§ What the task asks: Copy, word for word, the lines of the entries below between the one with "n => 272 + n" and the one with "k => 1128 + k", inclusive, and leave out everything else.
---------------
-- ==== Sys2Proof/Machine/Reset.lean ====
section
/-!
DEFINITION. Sys2Proof/Machine/Reset.lean: reset domains, SLOW islands and the move of a slow tile's segment, RESET_N and the SMI's
reset (R20, R25 to R31, R51, R87, R103, R203, R208, R287, R360, R364, R469).
-/
namespace Sys2Proof.Machine

/-! ### Islands -/

/-- The islands of a power partition (R28, R380). -/
def islandsOf (p : Nat) : List Domain :=
  if p < 18 then (List.range 4).map (fun i => .tile (4 * p + i))
  else if p < 26 then [.core (p - 18)]
  else if p < 30 then (List.range 4).map (fun i => .port (4 * (p - 26) + i))
  else if p = 30 then [.plate 0, .plate 1, .colour 0, .stat, .pcm]
  else if p = 31 then [.plate 2, .plate 3, .colour 1]
  else if p < 36 then [.dma (p - 32)]
  else if p < 40 then [.ddr (p - 36)]
  else if p < 42 then [.appCluster (p - 40)]
  else if p = 42 then (List.range 4).map (fun k => .bridge k)
  else if p = 43 then [.network]
  else if p = 44 then [.bru, .stipple 0, .stipple 1]
  else if p = 45 then [.mgmt]
  else if p = 46 then [.smi]
  else [.aon]

/-- The source index under which the events of an island are recorded (R310). -/
def domainIndex : Domain → Nat
  | .tile n => n
  | .core n => 72 + n
  | .port n => 272 + n
  | .plate n => srcIndex (.plate n)
  | .colour n => srcIndex (.colour n)
  | .stat => srcIndex (.endpoint 0)
  | .pcm => srcIndex (.endpoint 1)
  | .bru => srcIndex (.endpoint 2)
  | .stipple k => srcIndex (.endpoint (3 + k))
  | .dma k => 80 + 32 * k
  | .ddr k => 1128 + k
  | .bridge k => 1122 + k
  | .network => 1126
  | .appCluster k => srcIndex (.app (4 * k))
  | .mgmt => 1104
  | .smi => srcIndex (.endpoint 5)
  | .aon => 1127

/-- Latches of the register pairs in an address range lost (R467). -/
def clearLatches (s : State) (lo n : Nat) : State :=
  { s with latches := s.latches.filter (fun l => decide (l.2.1 < lo) || decide (lo + n ≤ l.2.1)) }

/-- The registers and latches of an island at their reset values (R30). A port that carries a Stroke keeps the configuration that
Apgil writes again (log 23). The words of the Plate and colour block belong to streams and not to a pipeline or stage, whose own words
only show what it does (R88); statistics engine and PCM have none, and the PCM keeps its entries. -/
def islandRegs (s : State) : Domain → State
  | .tile n => clearLatches (clearRegs s (gtReg n 0) 0x10000) (gtReg n 0) 0x10000
  | .core n => clearLatches (clearRegs s (ecReg n 0) 0x10000) (ecReg n 0) 0x10000
  | .port p =>
    if portCarries s p then clearRegs (setWord s (intakeBase p + 4) 0) (intakeBase p + 0x100) 0x1C
    else { clearRegs s (intakeBase p) 0x10000 with
      regs := (clearRegs s (intakeBase p) 0x10000).regs.filter (fun c => c.1 < bankKey p 0 0 || bankKey (p + 1) 0 0 ≤ c.1) }
  | .dma k => clearLatches (clearRegs s (dmaBase + k * 0x10000) 0x10000) (dmaBase + k * 0x10000) 0x10000
  | .bru => clearRegs s bruBase 0x8000
  | .stipple k =>
    if k = 0 then setWord (setWord s (bruBase + 0x8014) 0) (bruBase + 0x8018) 0
    else setWord (setWord s (bruBase + 0x8010) 0) (bruBase + 0x801C) 0
  | .bridge k => clearRegs s (bridgeBase + k * 0x100 + 0x10) 0x10
  | .mgmt => clearRegs (clearRegs (clearRegs s (mboxBase 0) 0x20000) iommuBase 0x100000) faultBase 0x100000
  | _ => s

/-- The job a core or channel belongs to. -/
def jobOfCore (s : State) (n : Nat) : Option Nat :=
  (jobList s).find? (fun j => match jobOf s j with | some x => decide (n ∈ x.cores) | none => false)
def jobOfChan (s : State) (c : Nat) : Option Nat :=
  (jobList s).find? (fun j => match jobOf s j with | some x => decide (c ∈ x.chans) | none => false)

/-- A job that loses an engine ends with RESET_IN_PROGRESS (R469). -/
def loseJob (s : State) (j : Option Nat) : State := match j with | some n => endJob s n stRESET | none => s

/-- Streams of a port. -/
def portStreams (s : State) (p : Nat) : List Nat :=
  (streamList s).filter (fun n => match streamOf s n with | some x => carries x && decide (dPort x = p) | none => false)

/-- The records of the frames in progress, those with stripes in the engine and no record yet, dropped and counted (R30, R77). -/
def statReset (s : State) : State :=
  forAll (streamList s) (fun s n => match streamOf s n with
    | some x =>
      forAll (x.frames.filter (fun f => f.plateStart.isSome && !f.statDone && bitOf (plWord f.plate 0) 8))
        (fun s f => bump (updFrameIn s n f.seq (fun r => { r with stat := {}, statDone := true })) (plReg n 0x88)) s
    | none => s) s

/-- The SHM slices of a DDR5 controller (R28). -/
def ctlSlices (k : Nat) : List Nat := (List.range 4).map (fun i => 4 * k + i)

/-- What an island did ends (R51, R87, R103, R137, R218, R268, R287, R469): the work that needs it fares as the rules say. `off`
tells a switched-off partition from a domain reset. -/
def islandStop (s : State) (off : Bool) : Domain → State
  | .tile n =>
    let s1 := match jobOfTile s n with
      | some j => endJob s j stRESET
      | none => stringFail s n stRESET true
    let s2 := withdrawWait (unbindTile (releaseTile s1 n .killed) n) n
    let s3 := setTile s2 n { st := if off then .idle else .resetting }
    if tileInService s3 n then setAside s3 n else s3
  | .core n =>
    let s1 := withdrawWait (loseJob s (jobOfCore s n)) (72 + n)
    setCore (unbindCore (releaseCore s1 n .killed) n) n { st := if off then .idle else .resetting }
  | .port p =>
    if off then forAll (portStreams s p) (fun s n => cancelStream s n stRESET 0) s
    else forAll (List.range 16) (fun s k => closeFrame s p k) s
  | .plate n => plateReset s n
  | .colour n => colourReset s n
  | .stat => statReset s
  | .bru => bruReset s
  | .dma k => forAll (List.range 32) (fun s i =>
      let c := k * 32 + i
      let s1 := loseJob s (jobOfChan s c)
      setChan (withdrawWait (unbindChan s1 c) (80 + c)) c
        { st := if off then .idle else .resetting, bursts := if off then [] else (chanOf s1 c).bursts }) s
  | .ddr k =>
    let s1 := forAll (ctlSlices k) cacheClean s
    setDdr s1 k { ddrOf s1 k with selfRefresh := true }
  | .bridge k => noteRoutes (setLink s k { linkOf s k with st := .down, width := 0, hops := none })
  | .network => { s with host := { s.host with ports := s.host.ports.map (fun e => (e.1, { e.2 with up := false })), held := [] } }
  | _ => s

/-- Whether an island can be reset by itself (R30, R31). -/
def resettable : Domain → Bool
  | .aon => false | .smi => false | .mgmt => false | _ => true

/-- The granules of an island's memories. -/
def islandGranules : Domain → List Nat
  | .tile n => tileGranules n
  | .core n => coreGranules n
  | .ddr k => (ctlSlices k).flatMap sliceGranules
  | _ => []

/-- A domain reset begins (R26, R30, R287). -/
def domainResetBegin (s : State) (d : Domain) : State :=
  if resettable d && !decide (d ∈ s.resetting) && partOn s (partitionOf d) then
    let s1 := islandStop s false d
    let s2 := match d with
      | .ddr _ => s1
      | _ => granulesReset s1 (islandGranules d)
    { s2 with resetting := s2.resetting ++ [d] }
  else s

/-- The application cores of a cluster that are on line start at the entry addresses Apgil has set (R30). -/
def appRestart (s : State) (k : Nat) : State :=
  forAll ((List.range 4).map (fun i => 4 * k + i)) (fun s n =>
    if n ∈ s.boot.appOffline then s
    else { s with boot := { s.boot with appPc := tset 0 s.boot.appPc n (tget 0 s.boot.appEntry n) } }) s

/-- Whether a reset can be done: a DMA cluster's only after all of its tags have returned (R30). -/
def resetReady (s : State) : Domain → Bool
  | .dma k => decide (clusterTags s k = 0)
  | _ => true

/-- What the self-test of a tile or core after its reset finds, a free value (log 1): whether it passes. -/
def resetTest (s : State) : Bool × State := let r := freshNat 72 s; (decide (r.1 % 2 = 0), r.2)

/-- A domain reset is done (R30): registers at their reset values. A tile or core is tested then: one that passes is free again, one that
fails is retired (R208, R446). The SLOW flag of the island goes with the reset (DESIGN CHOICE, log 66). -/
def domainResetEnd (s : State) (d : Domain) : State :=
  if decide (d ∈ s.resetting) && resetReady s d then
    let s1 := islandRegs { s with resetting := s.resetting.filter (fun x => x ≠ d), slow := s.slow.filter (fun x => x ≠ d) } d
    match d with
    | .tile n =>
      let r := resetTest (setTile s1 n {})
      if r.1 then promoteSpare { r.2 with retire := { r.2.retire with untested := r.2.retire.untested.filter (fun k => k ≠ n) } }
      else promoteSpare (retireTile r.2 n 1)
    | .core n => let r := resetTest (setCore s1 n {}); if r.1 then r.2 else retireCore r.2 n 1
    | .dma k => forAll (List.range 32) (fun s i => setChan s (k * 32 + i) {}) s1
    | .ddr k => setDdr s1 k { ddrOf s1 k with selfRefresh := false }
    | .port p => { s1 with ports := tset false s1.ports p false }
    | .appCluster k => appRestart s1 k
    | .bridge k => beginTraining s1 k
    | _ => s1
  else s

/-- DOMAIN_RESET (R30, R31, R469). -/
def execDomainReset (d : Domain) (s : State) : Out := .next (domainResetBegin s d)

/-- The requests that wait for the end of a domain's reset answered (R334). -/
def resetAnswers (s : State) (d : Domain) : State :=
  forAll (s.host.resetReplies.filter (fun r => r.1 = d)) (fun s r => answer s r.2.1 r.2.2.1 r.2.2.2.1 r.2.2.2.2 stOK [])
    { s with host := { s.host with resetReplies := s.host.resetReplies.filter (fun r => r.1 ≠ d) } }

/-- DOMAIN_RESET_DONE (R30, R208). -/
def execDomainResetDone (d : Domain) (s : State) : Out :=
  if decide (d ∈ s.resetting) && resetReady s d then .next (resetAnswers (domainResetEnd s d) d) else .next s

/-! ### SLOW islands (R20, R203) -/

/-- A variant of a plan that splits the segment at place k of a variant over two tiles, the other segments being the same (R190, R203). -/
def splitVariant (c : PlanContent) (v : Variant) (k : Nat) : Option Nat :=
  let layers (w : Variant) : List (Nat × Nat) := w.segs.map (fun g => (g.first, g.last))
  (List.range c.variants.length).find? (fun i => match c.variants[i]? with
    | some w =>
      decide (w.segs.length = v.segs.length + 1) && w.segs.all (fun g => decide (g.ring = 0)) &&
        decide ((layers w).take k = (layers v).take k) && decide ((layers w).drop (k + 2) = (layers v).drop (k + 1)) &&
        decide ((layers w)[k]?.map (fun p => p.1) = (layers v)[k]?.map (fun p => p.1)) &&
        decide ((layers w)[k + 1]?.map (fun p => p.2) = (layers v)[k]?.map (fun p => p.2))
    | none => false)

/-- Without a spare, the string of a slow tile bound to a variant that splits its segment over it and a free tile (R203): it leaves dispatch,
and starts again once its stripes are done. -/
def splitString (s : State) (n sn : Nat) (x : Stream) (g : Strg) (k : Nat) : State :=
  match packageOf s (dPlan x), stringVariant s x g, findBelow (freeTile s) 72 with
  | some p, some v, some r =>
    match splitVariant p.content v k with
    | none => s
    | some i =>
      let tiles := g.tiles.take k ++ [n, r] ++ g.tiles.drop (k + 1)
      if fitChecked s x p { h := dH x, variant := i, strings := x.strings.map (fun q => if q.index = g.index then tiles else q.tiles) } then
        raiseOpen (bindFree (setStream s sn (some (updString x g.index (fun h => { h with dispatch := false, toVariant := some (i, tiles) }))))
          x [r]) 0x307 0 n (some x.ctx)
      else s
  | _, _, _ => s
---------------
§ Written reply:
  | .port n => 272 + n
  | .plate n => srcIndex (.plate n)
  | .colour n => srcIndex (.colour n)
  | .stat => srcIndex (.endpoint 0)
  | .pcm => srcIndex (.endpoint 1)
  | .bru => srcIndex (.endpoint 2)
  | .stipple k => srcIndex (.endpoint (3 + k))
  | .dma k => 80 + 32 * k
  | .ddr k => 1128 + k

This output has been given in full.